THE PROBLEM => Write out exactly the lines below that run from the one containing "with its last" through the one containing "def Obligations.AcceptedBlockIsAdmitted : Prop", both included, with no other lines.

THE INPUT =>
--- START ---

/-- The sequence check of the ACTIVE slot a good stored block is bound to: d = (SEQ − E) modulo 256, and the first case
that applies (R68); a duplicate is freed, with no copy (R93), and changes nothing else: no octet of a cell, no queue and
no gap; in every case the good block is counted (R90), the bind is released (R69) and W does not change. That the octet position stays 2 is the model's choice (log 19). The copies of an
accepted block are AcceptedBlockIsAdmitted's. -/
def Obligations.SequenceCheckCases : Prop :=
  ∀ (s : State) (x : Line) (o : Byte) (d n : Nat) (e : Entry) (w : Nat) (expected : Byte)
    (primed : Bool), s.endsBlock x o true → s.stores x d → (s.buf.desc d).mark = false →
    (s.buf.desc d).bound = .slot n → s.routes.slot n = .active e → e.seqCheck = some ⟨w, expected, primed⟩ →
    let v := s.buf.desc d
    let dist := (v.seq.toNat + 256 - expected.toNat) % 256
    let acc := { e.counted v.len with binds := e.binds - 1 }
    ∃ t, exec (.blockCompletion x o) s = .next t ∧
      (primed = false →
        t.routes.slot n = .active { acc with seqCheck := some ⟨w, v.seq + 1, true⟩ }) ∧
      (primed = true → dist = 0 →
        t.routes.slot n = .active { acc with seqCheck := some ⟨w, expected + 1, true⟩ }) ∧
      (primed = true → dist ≠ 0 → 256 - dist ≤ w →
        t.routes.slot n =
          .active { e with binds := e.binds - 1, duplicates := min (e.duplicates + 1) 4294967295 } ∧
        s.buf.returned t.buf d ∧ t.emitter = s.emitter.hear (s.buf.freedEvents d) ∧
        s.changesOnly t [.rx x, .rxCount x, .slots, .pools, .descs, .emitter]) ∧
      (primed = true → dist ≠ 0 → w < 256 - dist →
        t.routes.slot n =
          .active
            { acc with seqCheck := some ⟨w, v.seq + 1, true⟩, gaps := min (e.gaps + 1) 4294967295 }) ∧
      (∀ m, m ≠ n → t.routes.slot m = s.routes.slot m) ∧ t.rx.get x = (s.rx.get x).completed o ∧
      t.count.rx.get x = (s.count.rx.get x).good (s.rx.get x).len ∧
      s.changesOnly t
        [.rx x, .rxCount x, .slots, .cells, .pools, .descs, .tickets, .engine, .emitter, .tx .a, .tx .b, .tx .l, .txCount .a,
          .txCount .b, .txCount .l, .gaps, .awaits, .arrivals]

/-- A good stored block that its route accepts, or whose route has retired, is admitted by its captured decision: the
report is made first, and then the copies. A default route counts nothing; an ACTIVE slot counts the block, and where it
has a sequence check that is not yet primed, or finds the block in order or past a gap, it expects the number after the
block's next and counts the gap; a RETIRING slot counts the block on the ingress line, gives its bind up, and is freed
with its last bind (the bind released is the last in every state that a run reaches, R70). That the header register keeps
its octets and the octet position stays 2 is the model's choice (log 19). -/
def Obligations.AcceptedBlockIsAdmitted : Prop :=
  ∀ (s : State) (x : Line) (o : Byte) (d : Nat), s.endsBlock x o true → s.stores x d →
    (s.buf.desc d).mark = false →
    let v := s.buf.desc d
    let good := (s.count.rx.get x).good (s.rx.get x).len
    let reported :=
      { s with
        rx := s.rx.set x ((s.rx.get x).completed o)
        count := { s.count with rx := s.count.rx.set x good }
        buf := { s.buf with descs := s.buf.descs.modify d fun v => { v with bound := .none } } }
    (∀ y, v.bound = .default y → exec (.blockCompletion x o) s = .next (reported.admitBlock d)) ∧
    (∀ n e, v.bound = .slot n → s.routes.slot n = .active e → e.seqCheck = none →
      exec (.blockCompletion x o) s = .next
        (State.admitBlock
          { reported with
            routes := s.routes.setSlot n (.active { e.counted v.len with binds := e.binds - 1 }) } d)) ∧
    (∀ n e w expected primed, v.bound = .slot n → s.routes.slot n = .active e →
      e.seqCheck = some ⟨w, expected, primed⟩ →
      let dist := (v.seq.toNat + 256 - expected.toNat) % 256
      primed = false ∨ dist = 0 ∨ w < 256 - dist →
      exec (.blockCompletion x o) s = .next
        (State.admitBlock
          { reported with
            routes := s.routes.setSlot n
              (.active
                { e.counted v.len with
                  binds := e.binds - 1
                  seqCheck := some ⟨w, v.seq + 1, true⟩
                  gaps := if primed = true ∧ dist ≠ 0 then min (e.gaps + 1) 4294967295 else e.gaps }) } d)) ∧
    (∀ n e, v.bound = .slot n → s.routes.slot n = .retiring e → e.binds = 1 →
      exec (.blockCompletion x o) s = .next
        (State.admitBlock
          { reported with
            routes := s.routes.setSlot n .free
            count :=
              { s.count with
                rx := s.count.rx.set x
                  { good with retiredCompletions := min (good.retiredCompletions + 1) 4294967295 } }
            emitter := s.emitter.hear [.routeFreed n] } d)) ∧
    (∀ n e, v.bound = .slot n → s.routes.slot n = .retiring e → 1 < e.binds →
      exec (.blockCompletion x o) s = .next
        (State.admitBlock
          { reported with
            routes := s.routes.setSlot n (.retiring { e with binds := e.binds - 1 })
            count :=
              { s.count with
                rx := s.count.rx.set x
                  { good with retiredCompletions := min (good.retiredCompletions + 1) 4294967295 } } } d))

--- END ---

ANSWER TO THIS TASK =>
with its last bind (the bind released is the last in every state that a run reaches, R70). That the header register keeps
its octets and the octet position stays 2 is the model's choice (log 19). -/
def Obligations.AcceptedBlockIsAdmitted : Prop :=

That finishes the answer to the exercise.